William S. Rosenstadt of Ortoli Rosenstadt, LLP acted as legal advisor to Helbiz. Chengying Xiu of Becker & Poliakoff LLP acted as legal advisor to GreenVision. Ladenburg Thalmann & Co. Inc. is serving as financial advisor to Helbiz and will receive a fee equal to the greater of (i) $2,000,000 or (ii) 0.75% of the valuation of GreenVision along with a maximum of non-accountable expense allowance equal to $100,000, of which $35,000 has been paid by Helbiz as an advance. I-Bankers Securities, Inc. is serving as financial advisor to GreenVision and will receive a cash fee in an amount equal to 2.5% of the aggregate amount sold to the public in Initial Public Offering, or $1,437,500. Deloitte Tax, Legal Advisory Arm acted as legal advisor to Helbiz.
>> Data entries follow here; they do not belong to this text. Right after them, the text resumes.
-- ==== Sys2Proof/Machine/Ops.lean ====
section
/-! DEFINITION. The named operations over registers, objects, engines and events that every meaning uses. -/

namespace Sys2Proof.Machine

open Reg

/-! ## Register fields -/

/-- The value of a field: what was last put there, or its reset value (R8, R11). -/
def State.get (s : State) (f : Fld) : Nat := Assoc.get f.rst f.key s.flds

/-- Put a value into a field, reduced to the field's width (R4). -/
def State.set (s : State) (f : Fld) (v : Nat) : State :=
  { s with flds := Assoc.put f.key (v % 2 ^ f.width) s.flds }

/-- A one-bit field reads 1. -/
def State.on (s : State) (f : Fld) : Bool := s.get f == 1

/-- Put a bit into a one-bit field. -/
def State.setB (s : State) (f : Fld) (b : Bool) : State := s.set f b.toNat

/-- Put a signed value into a field, in two's complement. -/
def State.setI (s : State) (f : Fld) (i : Int) : State := s.set f (encSigned f.width i)

/-- A field read as two's complement. -/
def State.getI (s : State) (f : Fld) : Int := signedOf f.width (s.get f)

/-- Put into a field what a register write carries at the field's place (R4). -/
def State.wr (s : State) (v : Nat) (f : Fld) : State := s.set f (fieldOf v f.lo f.width)

/-- Write several fields of one register from a written word. -/
def State.wrs (s : State) (v : Nat) (l : List Fld) : State := l.foldl (fun s f => s.wr v f) s

/-- What a written word carries for a field. -/
def Fld.of (f : Fld) (v : Nat) : Nat := fieldOf v f.lo f.width

/-- Set bit `i` of a field. -/
def State.setBit (s : State) (f : Fld) (i : Nat) : State := s.set f (setBitN (s.get f) i)

/-- Clear bit `i` of a field. -/
def State.clrBit (s : State) (f : Fld) (i : Nat) : State := s.set f (clrBitN (s.get f) i)

/-- Bit `i` of a field. -/
def State.bit (s : State) (f : Fld) (i : Nat) : Bool := bitOf (s.get f) i == 1

/-- Add to a saturating count. -/
def State.bump (s : State) (f : Fld) (n : Nat) : State := s.set f (satAdd f.width (s.get f) n)

/-- Add to a count held in two registers that wraps at 2^48 (R139, R140, R267, R300). -/
def State.bump48 (s : State) (lo hi : Fld) (n : Nat) : State :=
  let v := (s.get hi * 2 ^ 32 + s.get lo + n) % 2 ^ 48
  (s.set lo (v % 2 ^ 32)).set hi (v / 2 ^ 32)

/-- Set several fields to 0. -/
def State.zero (s : State) (l : List Fld) : State := l.foldl (fun s f => s.set f 0) s

/-- READY is set: the device answers (R499). -/
def State.ready (s : State) : Bool := s.on GLB_STATUS_READY

/-! ## Polders -/

/-- A polder beside its registers. -/
def State.pd (s : State) (n : Nat) : Polder := Assoc.get {} n s.polders

/-- Replace a polder. -/
def State.setPd (s : State) (n : Nat) (p : Polder) : State := { s with polders := Assoc.put n p s.polders }

/-- A polder is fully on (R452); HLN0 to HLN3 are held as off while VSRD is below its good level (R507). -/
def State.pdOn (s : State) (n : Nat) : Bool :=
  (s.pd n).st == .on && !(decide (9 ≤ n ∧ n ≤ 12) && !(s.rails.good.contains 1))

/-- The quad of a host lane (R12). -/
def quadOf (lane : Nat) : Nat := lane / 7

/-- The quad's polder (R53). -/
def hlnPolder (lane : Nat) : Nat := 9 + quadOf lane

/-- The polder of a bank (R12, R53). -/
def memPolder (bank : Nat) : Nat := 16 + bank / 8

/-- The polders any of which serves an address (R454): the program-store window follows MEM23, and the global registers of
CNV and ACQ either LINE polder. -/
def polderOfAddr (a : Nat) : List Nat :=
  let b := a / 0x10000
  if 0x100 ≤ b ∧ b < 0x120 then [39]
  else if b < 8 then [0]
  else if b = 8 then [2]
  else if b < 12 then [1]
  else if 0x10 ≤ b ∧ b < 0x14 then
    (if a < 0x100700 then [hlnPolder ((a - 0x100000) / 0x40)] else [7])
  else if 0x14 ≤ b ∧ b < 0x18 then [7]
  else if 0x18 ≤ b ∧ b < 0x1C then [8]
  else if 0x1C ≤ b ∧ b < 0x20 then [6]
  else if 0x20 ≤ b ∧ b < 0x24 then [5]
  else if 0x24 ≤ b ∧ b < 0x28 then [3]
  else if 0x28 ≤ b ∧ b < 0x2C then [4]
  else if 0x2C ≤ b ∧ b < 0x34 then
    (let o := a % 0x40000
     if o < 0x100 then [3] else if o < 0x200 then [4] else [3, 4])
  else [0]

/-- The polder of a register is on, so that the register answers (R454). -/
def State.regOn (s : State) (a : Nat) : Bool := (polderOfAddr a).any s.pdOn

/-- An access to a register whose polder is not on counts in PWR_OFFACC (R454). -/
def State.offAccess (s : State) : State := s.bump PWR_OFFACC_COUNT 1

/-- The effect of a register write that reaches its register: after READY (R499), and only while the polder is on
(R454). -/
def State.gated (s : State) (a : Nat) (f : State → State) : State :=
  if s.ready then (if s.regOn a then f s else s.offAccess) else s

/-- The management core's polder is on. -/
def State.mgtOn (s : State) : Bool := s.pdOn 1

/-- The management core serves its queues: not in debug halt (R505). -/
def State.mgtServes (s : State) : Bool := s.mgtOn && !s.on GLB_STATUS_DEBUG

/-! ## Carriers, tributaries, engines, lanes -/

/-- A carrier (R12: A is 0). -/
def State.car (s : State) (c : Nat) : Carrier := if c = 0 then s.carA else s.carB

/-- Replace a carrier. -/
def State.setCar (s : State) (c : Nat) (x : Carrier) : State :=
  if c = 0 then { s with carA := x } else { s with carB := x }

/-- Replace the transmit side of a carrier. -/
def State.setCarTx (s : State) (c : Nat) (x : CarTx) : State := s.setCar c { s.car c with tx := x }

/-- Replace the receive side of a carrier. -/
def State.setCarRx (s : State) (c : Nat) (x : CarRx) : State := s.setCar c { s.car c with rx := x }

/-- A directional tributary: direction 0 transmit, 1 receive. -/
def State.trib (s : State) (d n : Nat) : Trib := Assoc.get {} (2 * n + d) s.tribs

/-- Replace a directional tributary. -/
def State.setTrib (s : State) (d n : Nat) (t : Trib) : State := { s with tribs := Assoc.put (2 * n + d) t s.tribs }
Continental Stock Transfer & Trust Company acted as transfer agent to GreenVision. Advantage Proxy, Inc. acted as the information agent to GreenVision, for which it will receive a fee of $7,500 for its services. Colliers Securities LLC acted as financial advisor for GreenVision and will receive a fee of $1,250,000.

Helbiz, Inc. completed the acquisition of GreenVision Acquisition Corp. (NasdaqCM:GRNV) from Hudson Bay Capital Management LP, Feis Equities, LLC, Periscope Capital Inc, Basso Spac Fund LLC, a fund managed by Basso Capital Management, L.P. and others in a reverse merger transaction on August 13, 2021. The combined company will retain the name Helbiz, Inc. and is expected to begin trading on the Nasdaq Capital Market (“Nasdaq”) on August 13th, under the new ticker symbol “NASDAQ:HLBZ” for Helbiz common stock and “NASDAQ:HLBZW” for Helbiz warrants. As part of the business combination, Helbiz will retain its experienced management team, led by Chief Executive Officer Salvatore Palella, and add one new board member, Lee Stern from the GreenVision team. The remainder of the board will be composed of Chief Financial Officer Giulio Profumo and two independent directors, Guy Adami and Kim Wilford.